Lesen Sie einen Ausschnitt aus dem Manuskript:
Sprecher:
Port Arthur im Südosten Tasmaniens: Der kleine, beschauliche Ort an der rauen Tasmansee liegt rund 80 Autominuten von Hobart entfernt, der Hauptstadt des australischen Bundesstaates. Während dort moderne Hochhäuser in den blauen Himmel ragen, sind in Port Arthur mit seinen etwa 250 Einwohnern vor allem Holzhäuser und alte viktorianische Gebäude zu finden.
M Electric drops
Einst galt der Ort als die Hölle auf Erden:
Sprecherin:
Von 1830 bis 1877 befand sich hier das größte Gefängnis des britischen Empire außerhalb des Mutterlandes. Gleichzeitig galt Port Arthur als die sicherste Strafanstalt Australiens und war ausschließlich männlichen Gefangenen vorbehalten. Frauen, die als Straftäterinnen nach Australien deportiert wurden, kamen in der Regel in spezielle Frauengefängnisse oder Arbeitshäuser.
Sprecher:
Heute ist das Gelände ein Freilichtmuseum und gehört seit 2010 zum Unesco-Weltkulturerbe: Von einem Hügel aus überblickt man die gesamte riesige Anlage - ein Ensemble aus restaurierten historischen Gebäuden und Ruinen.
O-Ton 4: Liz La Trope
"These are the cells … which is above us."
VO weiblich 1.1:
Hier sieht man die Zellen. Das Gebäude ist aus Ziegelsteinen, die Zellen sind aus Sandstein gefertigt. Eine Zelle war einen Meter dreißig breit und zwei Meter zehn lang. Die Gefangenen schliefen in Hängematten. Tagsüber musste die Matratze oder Hängematte zusammengerollt und ordentlich verstaut werden. Dafür gab es ein Regal, in dem auch Napf, Löffel und Becher ihren Platz fanden. Mehr Besitz gab es nicht.
O-Ton 5: Musik Museum
Sprecher:
Liz La Trope arbeitet als Museumsführerin. Die Historikerin erklärt, wie der Tagesablauf für die Strafgefangenen in Port Arthur strukturiert war:
M Philosophy of the artificial
Sprecherin:
Die Nacht verbrachten sie in ihren engen Zellen ohne Fenster, in denen man sich kaum umdrehen konnte. Der Tag begann früh, oft schon bei Sonnenaufgang; nach einer einfachen Mahlzeit wurden die Häftlinge in verschiedene Arbeitsgruppen eingeteilt und mussten zwölf Stunden lang körperlich anstrengende Tätigkeiten verrichten – immer unter Aufsicht von Aufsehern, die auf Disziplin und Gehorsam achteten.

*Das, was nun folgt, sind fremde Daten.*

-- ==== Sys2Proof/Laws/State.lean ====
section
/-! SUPPORT. What each update of the state leaves alone: one lemma per field per update. -/
namespace Sys2Proof.Machine

variable (s : State)

/-! ### `setReg` changes `regs` alone -/

section
variable (off : Nat) (w : Word)

@[simp] theorem setReg_now : (setReg off w s).now = s.now := (rfl)
@[simp] theorem setReg_fresh : (setReg off w s).fresh = s.fresh := (rfl)
@[simp] theorem setReg_latch : (setReg off w s).latch = s.latch := (rfl)
@[simp] theorem setReg_upds : (setReg off w s).upds = s.upds := (rfl)
@[simp] theorem setReg_out : (setReg off w s).out = s.out := (rfl)
@[simp] theorem setReg_due : (setReg off w s).due = s.due := (rfl)
@[simp] theorem setReg_sfifo : (setReg off w s).sfifo = s.sfifo := (rfl)
@[simp] theorem setReg_sfLost : (setReg off w s).sfLost = s.sfLost := (rfl)
@[simp] theorem setReg_errAt : (setReg off w s).errAt = s.errAt := (rfl)
@[simp] theorem setReg_reported : (setReg off w s).reported = s.reported := (rfl)
@[simp] theorem setReg_func : (setReg off w s).func = s.func := (rfl)
@[simp] theorem setReg_vfs : (setReg off w s).vfs = s.vfs := (rfl)
@[simp] theorem setReg_ari : (setReg off w s).ari = s.ari := (rfl)
@[simp] theorem setReg_eid : (setReg off w s).eid = s.eid := (rfl)
@[simp] theorem setReg_i3cAddr : (setReg off w s).i3cAddr = s.i3cAddr := (rfl)
@[simp] theorem setReg_recFault : (setReg off w s).recFault = s.recFault := (rfl)
@[simp] theorem setReg_recTrace : (setReg off w s).recTrace = s.recTrace := (rfl)
@[simp] theorem setReg_cores : (setReg off w s).cores = s.cores := (rfl)
@[simp] theorem setReg_seq : (setReg off w s).seq = s.seq := (rfl)
@[simp] theorem setReg_traceStop : (setReg off w s).traceStop = s.traceStop := (rfl)
@[simp] theorem setReg_strapI3c : (setReg off w s).strapI3c = s.strapI3c := (rfl)
@[simp] theorem setReg_hbm : (setReg off w s).hbm = s.hbm := (rfl)
@[simp] theorem setReg_eng : (setReg off w s).eng = s.eng := (rfl)
@[simp] theorem setReg_desc : (setReg off w s).desc = s.desc := (rfl)
@[simp] theorem setReg_dload : (setReg off w s).dload = s.dload := (rfl)
@[simp] theorem setReg_tally : (setReg off w s).tally = s.tally := (rfl)
@[simp] theorem setReg_sdl : (setReg off w s).sdl = s.sdl := (rfl)
@[simp] theorem setReg_queue : (setReg off w s).queue = s.queue := (rfl)
@[simp] theorem setReg_meter : (setReg off w s).meter = s.meter := (rfl)
@[simp] theorem setReg_mrec : (setReg off w s).mrec = s.mrec := (rfl)
@[simp] theorem setReg_mtrNext : (setReg off w s).mtrNext = s.mtrNext := (rfl)
@[simp] theorem setReg_slice : (setReg off w s).slice = s.slice := (rfl)
@[simp] theorem setReg_aborts : (setReg off w s).aborts = s.aborts := (rfl)
@[simp] theorem setReg_haltAt : (setReg off w s).haltAt = s.haltAt := (rfl)
@[simp] theorem setReg_therm : (setReg off w s).therm = s.therm := (rfl)
@[simp] theorem setReg_tripAt : (setReg off w s).tripAt = s.tripAt := (rfl)
@[simp] theorem setReg_thermtrip : (setReg off w s).thermtrip = s.thermtrip := (rfl)
@[simp] theorem setReg_inj : (setReg off w s).inj = s.inj := (rfl)
@[simp] theorem setReg_dark : (setReg off w s).dark = s.dark := (rfl)
@[simp] theorem setReg_wdogAt : (setReg off w s).wdogAt = s.wdogAt := (rfl)
@[simp] theorem setReg_recs : (setReg off w s).recs = s.recs := (rfl)
@[simp] theorem setReg_recEpoch : (setReg off w s).recEpoch = s.recEpoch := (rfl)
@[simp] theorem setReg_flush : (setReg off w s).flush = s.flush := (rfl)
@[simp] theorem setReg_flushWait : (setReg off w s).flushWait = s.flushWait := (rfl)
@[simp] theorem setReg_flushEnd : (setReg off w s).flushEnd = s.flushEnd := (rfl)
@[simp] theorem setReg_hmkAt : (setReg off w s).hmkAt = s.hmkAt := (rfl)
@[simp] theorem setReg_replay : (setReg off w s).replay = s.replay := (rfl)
@[simp] theorem setReg_replayNo : (setReg off w s).replayNo = s.replayNo := (rfl)
@[simp] theorem setReg_pwrHigh : (setReg off w s).pwrHigh = s.pwrHigh := (rfl)
@[simp] theorem setReg_pwrHighAt : (setReg off w s).pwrHighAt = s.pwrHighAt := (rfl)
@[simp] theorem setReg_bkpFail : (setReg off w s).bkpFail = s.bkpFail := (rfl)
@[simp] theorem setReg_link : (setReg off w s).link = s.link := (rfl)
@[simp] theorem setReg_post : (setReg off w s).post = s.post := (rfl)
@[simp] theorem setReg_sendData : (setReg off w s).sendData = s.sendData := (rfl)
@[simp] theorem setReg_linkPlot : (setReg off w s).linkPlot = s.linkPlot := (rfl)
@[simp] theorem setReg_xferNo : (setReg off w s).xferNo = s.xferNo := (rfl)
@[simp] theorem setReg_extents : (setReg off w s).extents = s.extents := (rfl)
@[simp] theorem setReg_csc : (setReg off w s).csc = s.csc := (rfl)
@[simp] theorem setReg_opt : (setReg off w s).opt = s.opt := (rfl)
@[simp] theorem setReg_anl : (setReg off w s).anl = s.anl := (rfl)
@[simp] theorem setReg_fuses : (setReg off w s).fuses = s.fuses := (rfl)
@[simp] theorem setReg_nor : (setReg off w s).nor = s.nor := (rfl)
@[simp] theorem setReg_mram : (setReg off w s).mram = s.mram := (rfl)
@[simp] theorem setReg_fw : (setReg off w s).fw = s.fw := (rfl)
@[simp] theorem setReg_powered : (setReg off w s).powered = s.powered := (rfl)
@[simp] theorem setReg_inReset : (setReg off w s).inReset = s.inReset := (rfl)
@[simp] theorem setReg_testEn : (setReg off w s).testEn = s.testEn := (rfl)
@[simp] theorem setReg_strapAddr : (setReg off w s).strapAddr = s.strapAddr := (rfl)
@[simp] theorem setReg_releaseAt : (setReg off w s).releaseAt = s.releaseAt := (rfl)
@[simp] theorem setReg_pwrLowAt : (setReg off w s).pwrLowAt = s.pwrLowAt := (rfl)
@[simp] theorem setReg_down : (setReg off w s).down = s.down := (rfl)
@[simp] theorem setReg_refLost : (setReg off w s).refLost = s.refLost := (rfl)
@[simp] theorem setReg_pending : (setReg off w s).pending = s.pending := (rfl)
@[simp] theorem setReg_engFreed : (setReg off w s).engFreed = s.engFreed := (rfl)
@[simp] theorem setReg_tagTurn : (setReg off w s).tagTurn = s.tagTurn := (rfl)
@[simp] theorem setReg_capWait : (setReg off w s).capWait = s.capWait := (rfl)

O-Ton 6: Atmo Schwarzdrossel
Sprecher:
Gemeinsam schreiten wir durch die weitläufige Gefängnisanlage, die sich über ein hügeliges Gelände erstreckt und u-förmig von einer Meeresbucht begrenzt wird. Große Zypressen stehen Wache vor den Ruinen, Schwarzdrosseln suchen nach Futter.
Sprecherin:
Die britischen Kolonialherren hatten sie aus ihrer Heimat mitgebracht, genau wie die Pflanzen für den Rosengarten des Kommandanten. Doch der Ort war alles andere als idyllisch: Mit Grauen dachten die Verurteilten an diesen Ort, der über 17.000 Kilometer von England entfernt lag und eine Reise ohne Rückfahrkarte bedeutete.
O-Ton 7: Atmo Türschloss Gefängnis
O-Ton 8: Liz La Trope
“There are about 163.000 … maximum security prison.”
VO weiblich 1.2:
Insgesamt wurden 163.000 Sträflinge nach Australien deportiert, davon allein 73.000 nach Tasmanien, das damals Van-Diemens-Land hieß. Nach Port Arthur kamen die Sträflinge mit der höchsten Sicherheitsstufe, denn Port Arthur war ein Hochsicherheitsgefängnis.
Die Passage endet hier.